Martha Tilston will be a well-known voice for those of you who have followed my blog for years. Her album Lucy & The Wolves was a longstanding favourite of mine, and now she is back with Nomad, a country/folk album in the same vein, perhaps a bit less serious and slightly fresher, but with the same trembling, strong voice floating out of the loudspeakers.
A slightly lower-pitched voice belongs to Alison Moyet, a darling of the 80s and 90s, no back with a peculiar mix of songs on her new album Other. I have to admit that quite a few of the tracks don’t appeal to me, too much electronica for my taste, but perhaps this is the perfect mix for new listeners? However, there are a number of terrific tracks left – even after I have deducted what I didn’t like. Sorry about the rest, Alison.
Emily Barker is a new voice to me, even though I do recognize her claim to fame, the theme music to the British Wallander series. Parker is Australian and has recorded her Sweet Kind of Blue in Memphis. She is hard to pinpoint, skipping from folk to pop to more bluesy stuff, but I like the album and her voice, although a bit indistinct.
I know the flags may be a bit provocative, but they are used in Amazon Prime’s TV drama series The Man in the High Castle, in which Nazi Germany and Japan won WWII and divided the US between them, and we are entering the story in the 1960s, with some of the great music that actually came out of that decade. You’re bound to recognize a good few of the songs, here performed by Sharon van Etten, Beck, Sam Cohen, Michael Kiwanuka, Grandaddy, Kevin Morby and Maybird. The atmosphere in the tracks gives me the chill. So does the series.
Randy Newman is also a master of soundtracks, and who would have believed? The singer behind Short People and other not-so-politically-correct tracks from the 70s and 80s has become a household name in families with children! But I am sure Newman is a true softie at heart, for I know few who can write a better and more heartfelt love song than him. His new album, Dark Matter, is full of them, but also acidly poignant songs about the time we live in. I love both sides of his persona. One of the greatest.
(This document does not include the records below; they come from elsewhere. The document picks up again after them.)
/-- The operand a bit pattern denotes, subnormals read as zero under DAZ (R165). -/
def FpFmt.decode (f : FpFmt) (daz : Bool) (x : Nat) : FpVal :=
  let neg := decide (f.signBit ≤ x % (2 * f.signBit))
  let ex := x / 2 ^ f.frac % 2 ^ f.ebits
  let fr := x % 2 ^ f.frac
  if ex = 2 ^ f.ebits - 1 then
    if fr = 0 then .inf neg else .nan (x % 2 ^ f.width) (decide (fr < 2 ^ (f.frac - 1)))
  else if ex = 0 then
    if daz then .fin neg 0 0 else .fin neg fr (f.emin - f.frac)
  else .fin neg (fr + 2 ^ f.frac) (ex - f.bias - f.frac)

/-- Control fields of FSR: rounding code, FTZ, DAZ (Table 5.3). -/
structure FpCtl where
  rm : Nat
  ftz : Bool
  daz : Bool

/-- Control fields in force. -/
def Core.fpCtl (c : Core) : FpCtl := { rm := (c.fsr.extractLsb' 10 3).toNat, ftz := c.fsr.getLsbD 13, daz := c.fsr.getLsbD 14 }

/-- Flags in the order of FSR[4:0]. -/
def flI : BitVec 5 := 1
/-- Divide-by-zero. -/
def flZ : BitVec 5 := 2
/-- Overflow. -/
def flO : BitVec 5 := 4
/-- Underflow. -/
def flU : BitVec 5 := 8
/-- Inexact. -/
def flX : BitVec 5 := 16

/-- A magnitude k with remainder rem of 2^d rounded up? (R98) -/
def roundUp (rm : Nat) (neg : Bool) (k rem d : Nat) : Bool :=
  if rem = 0 then false else
  match rm with
  | 0 => decide (2 ^ d < 2 * rem) || (2 * rem == 2 ^ d && k % 2 == 1)
  | 1 => false
  | 2 => !neg
  | 3 => neg
  | 4 => decide (2 ^ d ≤ 2 * rem)
  | r => Config.reservedRoundUp r k rem

/-- m × 2^e as an integer multiple of 2^q, rounded; and whether that is exact. -/
def quantize (rm : Nat) (neg : Bool) (m : Nat) (e q : Int) : Nat × Bool :=
  if q ≤ e then (m * 2 ^ (e - q).toNat, true) else
    let d := (q - e).toNat
    let k := m / 2 ^ d
    let rem := m % 2 ^ d
    (if roundUp rm neg k rem d then k + 1 else k, rem == 0)

/-- A finite non-zero exact value rounded once and delivered with its flags (R163, R164). -/
def FpFmt.round (f : FpFmt) (ctl : FpCtl) (neg : Bool) (m : Nat) (e : Int) : Nat × BitVec 5 :=
  let q := e + m.log2 + 1 - f.prec
  let (k, exact) := quantize ctl.rm neg m e q
  let (k, q) := if k = 2 ^ f.prec then (k / 2, q + 1) else (k, q)
  let ex := q + f.prec - 1
  let sg := f.zero neg
  if ex < f.emin then
    if ctl.ftz then (sg, flU ||| flX) else
      let (k, exact) := quantize ctl.rm neg m e (f.emin - f.frac)
      (sg + k, if exact then 0 else flU ||| flX)
  else if f.bias < ex then
    let toInf := match ctl.rm with
      | 0 => true | 4 => true | 1 => false | 2 => !neg | 3 => neg | r => Config.reservedOverflow r neg
    (if toInf then f.inf neg else f.max neg, flO ||| flX)
  else (sg + (ex + f.bias).toNat * 2 ^ f.frac + (k - 2 ^ f.frac), if exact then 0 else flX)

/-- A NaN quieted, sign and payload kept (R167). -/
def FpFmt.quiet (f : FpFmt) (x : Nat) : Nat := x ||| 2 ^ (f.frac - 1)

/-- Invalid, where some operand is a signalling NaN. -/
def sigFlag (l : List FpVal) : BitVec 5 :=
  if l.any (fun v => match v with | .nan _ true => true | _ => false) then flI else 0

/-- The first NaN of the operands, quieted. -/
def FpFmt.firstNan (f : FpFmt) : List FpVal → Option Nat
  | [] => none
  | .nan x _ :: _ => some (f.quiet x)
  | _ :: l => FpFmt.firstNan f l

/-- An exact sum of two finite values: sign, magnitude, exponent; none for zero. -/
def exactSum (n1 : Bool) (m1 : Nat) (e1 : Int) (n2 : Bool) (m2 : Nat) (e2 : Int) : Option (Bool × Nat × Int) :=
  let e := min e1 e2
  let i1 : Int := (m1 * 2 ^ (e1 - e).toNat : Nat)
  let i2 : Int := (m2 * 2 ^ (e2 - e).toNat : Nat)
  let r := (if n1 then -i1 else i1) + (if n2 then -i2 else i2)
  if r = 0 then none else some (decide (r < 0), r.natAbs, e)

/-- The sign of an exact zero sum: that of operands of one sign, except in a fused form; else + and − under rounding toward −∞ (R166). -/
def zeroSign (rm : Nat) (fused n1 n2 : Bool) : Bool := if n1 = n2 ∧ ¬ fused then n1 else rm == 3

/-- The sum of two values that are no NaN, with the invalid case; in a fused form the first is a product. -/
def FpFmt.addVals (f : FpFmt) (ctl : FpCtl) (fused : Bool) (x y : FpVal) : Nat × BitVec 5 :=
  match x, y with
  | .inf a, .inf b => if a = b then (f.inf a, 0) else (f.qnan, flI)
  | .inf a, _ => (f.inf a, 0)
  | _, .inf b => (f.inf b, 0)
  | .fin n1 m1 e1, .fin n2 m2 e2 =>
    match exactSum n1 m1 e1 n2 m2 e2 with
    | none => (f.zero (zeroSign ctl.rm fused n1 n2), 0)
    | some (n, m, e) => f.round ctl n m e
  | _, _ => (f.qnan, 0)

/-- The negation of a value; a NaN keeps its sign. -/
def FpVal.negate : FpVal → FpVal
  | .nan x s => .nan x s
  | .inf n => .inf (!n)
  | .fin n m e => .fin (!n) m e

/-- An operation on operands of which some may be NaNs: the first NaN quieted, else `r`. -/
def FpFmt.withNan (f : FpFmt) (l : List FpVal) (r : Nat × BitVec 5) : Nat × BitVec 5 :=
  match f.firstNan l with
  | some x => (x, sigFlag l)
  | none => r

/-- FADD. -/
def FpFmt.add (f : FpFmt) (ctl : FpCtl) (x y : FpVal) : Nat × BitVec 5 := f.withNan [x, y] (f.addVals ctl false x y)
/-- FSUB. -/
def FpFmt.sub (f : FpFmt) (ctl : FpCtl) (x y : FpVal) : Nat × BitVec 5 := f.withNan [x, y] (f.addVals ctl false x y.negate)
/-- FMUL. -/
def FpFmt.mul (f : FpFmt) (ctl : FpCtl) (x y : FpVal) : Nat × BitVec 5 :=
  f.withNan [x, y] <|
    let n := x.neg != y.neg
    match x, y with
    | .inf _, .fin _ 0 _ => (f.qnan, flI)
    | .fin _ 0 _, .inf _ => (f.qnan, flI)
    | .inf _, _ => (f.inf n, 0)
    | _, .inf _ => (f.inf n, 0)
    | .fin _ m1 e1, .fin _ m2 e2 => if m1 * m2 = 0 then (f.zero n, 0) else f.round ctl n (m1 * m2) (e1 + e2)
    | _, _ => (f.qnan, 0)
/-- FDIV: the quotient to 130 extra bits with a sticky bit, which rounds as the exact one does. -/
def FpFmt.div (f : FpFmt) (ctl : FpCtl) (x y : FpVal) : Nat × BitVec 5 :=
  f.withNan [x, y] <|
    let n := x.neg != y.neg
    match x, y with
    | .inf _, .inf _ => (f.qnan, flI)
    | .inf _, _ => (f.inf n, 0)
    | _, .inf _ => (f.zero n, 0)
    | .fin _ m1 e1, .fin _ m2 e2 =>
      if m2 = 0 then (if m1 = 0 then (f.qnan, flI) else (f.inf n, flZ))
      else if m1 = 0 then (f.zero n, 0)
      else
        let q := m1 * 2 ^ 130 / m2
        let r := m1 * 2 ^ 130 % m2
        f.round ctl n (2 * q + (if r = 0 then 0 else 1)) (e1 - e2 - 131)
    | _, _ => (f.qnan, 0)

/-- Integer square root by bits, i more bits to decide. -/
def isqrt (n : Nat) : Nat → Nat → Nat
  | 0, r => r
  | i + 1, r => let c := r + 2 ^ i; isqrt n i (if c * c ≤ n then c else r)

/-- FSQRT: the root to 64 extra bits with a sticky bit. -/
def FpFmt.sqrt (f : FpFmt) (ctl : FpCtl) (x : FpVal) : Nat × BitVec 5 :=
  f.withNan [x] <|
    match x with
    | .inf false => (f.inf false, 0)
    | .fin n 0 _ => (f.zero n, 0)
    | .fin false m e =>
      let (m, e) := if e % 2 = 0 then (m, e) else (2 * m, e - 1)
      let n := m * 2 ^ 128
      let r := isqrt n 96 0
      f.round ctl false (2 * r + (if r * r = n then 0 else 1)) (e / 2 - 65)
    | _ => (f.qnan, flI)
I like John Mellencamp best when he is rockin’ and rollin’. On his new album, Sad Clowns and Hillbillies, he does that way too little. For those of you who enjoy the country side of Mellencamp, you are in for a field day, for the rest of us, enjoy the four tracks I have added, two of which are duets with Carlene Carter.
From rock’n’roll to very laidback sweet folksy pop music: Will Stratton gives us handpicking acoustic guitars, lots of heartfelt lyrics, but also broad orchestra arrangements, adding colour and lots of texture. His album Rosewood Almanac is his fifth album, so if Stratton touches you with this album, there is a great back catalogue to enjoy.
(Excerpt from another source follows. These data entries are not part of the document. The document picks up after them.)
-- ==== Sys2Proof/Certificates/Slice0/Obligations.lean ====
section
/-! DEFINITION. The statements for the provers. -/

open Sys2Proof Sys2Proof.Machine Sys2Proof.Safety

namespace Sys2Proof.Claims

/-! ### Rows of format M -/

/-- A row whose operand is m: its command, its opcode, and what it makes of the pipeline. -/
structure Row where
  instr : BitVec 9 → Instr
  op : Nat
  out : Word → Core → Word → Core

/-- A row whose index step of modes 100 and 101 is made (R102). -/
def plain (f : Core → Word → Core) : Word → Core → Word → Core := fun w c m => f (c.step (modeOf w) (addrOf w)) m

/-- F after the addition x + y + k (R127). -/
def sumFlags (f : BitVec 5) (x y : Word) (k : Nat) : BitVec 5 :=
  let r : Word := BitVec.ofNat 36 (x.toNat + y.toNat + k)
  flagWord (decide (2 ^ 36 ≤ x.toNat + y.toNat + k)) (decide (r = 0)) (r.getLsbD 35)
    (decide (x.getLsbD 35 = y.getLsbD 35 ∧ r.getLsbD 35 ≠ x.getLsbD 35)) (f.getLsbD 4)

/-- F after the subtraction x − y − k (R127). -/
def differenceFlags (f : BitVec 5) (x y : Word) (k : Nat) : BitVec 5 :=
  let r : Word := x - y - BitVec.ofNat 36 k
  flagWord (decide (x.toNat < y.toNat + k)) (decide (r = 0)) (r.getLsbD 35)
    (decide (x.getLsbD 35 ≠ y.getLsbD 35 ∧ r.getLsbD 35 ≠ x.getLsbD 35)) (f.getLsbD 4)

/-- F with Z and N of a result, C, O and D kept (R127). -/
def resultFlags {n : Nat} (f : BitVec 5) (r : BitVec n) : BitVec 5 :=
  flagWord (f.getLsbD 0) (decide (r = 0)) (r.getLsbD (n - 1)) (f.getLsbD 3) (f.getLsbD 4)

/-- C as a number. -/
def carryIn (c : Core) : Nat := (c.f.getLsbD 0).toNat

/-- The rows of Table 6.4 down to opcode 0x01D. -/
def arithmeticRows : List Row := [
  ⟨.add, 0x010, plain fun c m => { c with a := c.a + m, f := sumFlags c.f c.a m 0 }⟩,
  ⟨.adc, 0x011, plain fun c m => { c with a := c.a + m + BitVec.ofNat 36 (carryIn c), f := sumFlags c.f c.a m (carryIn c) }⟩,
  ⟨.sub, 0x012, plain fun c m => { c with a := c.a - m, f := differenceFlags c.f c.a m 0 }⟩,
  ⟨.sbb, 0x013, plain fun c m => { c with a := c.a - m - BitVec.ofNat 36 (carryIn c), f := differenceFlags c.f c.a m (carryIn c) }⟩,
  ⟨.cmp, 0x014, plain fun c m => { c with f := differenceFlags c.f c.a m 0 }⟩,
  ⟨.neg, 0x015, plain fun c _ => { c with a := 0 - c.a, f := differenceFlags c.f 0 c.a 0 }⟩,
  ⟨.adx, 0x016, fun w c m =>
    if modeOf w = 4 then { c with x := c.x + m } else plain (fun c m => { c with x := c.x + m }) w c m⟩,
  ⟨.ady, 0x017, fun w c m =>
    if modeOf w = 5 then { c with y := c.y + m } else plain (fun c m => { c with y := c.y + m }) w c m⟩,
  ⟨.andI, 0x018, plain fun c m => { c with a := c.a &&& m, f := resultFlags c.f (c.a &&& m) }⟩,
  ⟨.orI, 0x019, plain fun c m => { c with a := c.a ||| m, f := resultFlags c.f (c.a ||| m) }⟩,
  ⟨.xorI, 0x01A, plain fun c m => { c with a := c.a ^^^ m, f := resultFlags c.f (c.a ^^^ m) }⟩,
  ⟨.andn, 0x01B, plain fun c m => { c with a := c.a &&& ~~~m, f := resultFlags c.f (c.a &&& ~~~m) }⟩,
  ⟨.tst, 0x01C, plain fun c m => { c with f := resultFlags c.f (c.a &&& m) }⟩,
  ⟨.notI, 0x01D, plain fun c _ => { c with a := ~~~c.a, f := resultFlags c.f (~~~c.a) }⟩]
Or you could listen to Pieta Brown, another American folk pop singer, with a dreamy voice and with an album, Postcards, filled with laid-back songs. All of these have in common that Pieta sent the tracks to different collaborators, ten in all, like Calexico and Mark Knoffler, who then finished and augmented the recording they received. An interesting experiment, and one that actually works well.
Lots of folk inspired music this week, I will even end with John Moreland, a very American singer with a raspy voice, with earnest songs with more than a dash of heart. Moreland is a musician’s musician, but his Bruce Springsteen-light style is catching on, reviewers are lining up to recommend him and his new album Big Bad Luv. So will I.
A number of artists have kept you happy while you have waited for new tracks. Now the following are moving on to make room for the dozen new albums introduced here: Silyia & The Sailors, Rhiannon Giddens, Rag’n’Bone Man, Jens Lekman, Elbow, Jim Lauderdale, Izo Fitzroy and Wesley Stace.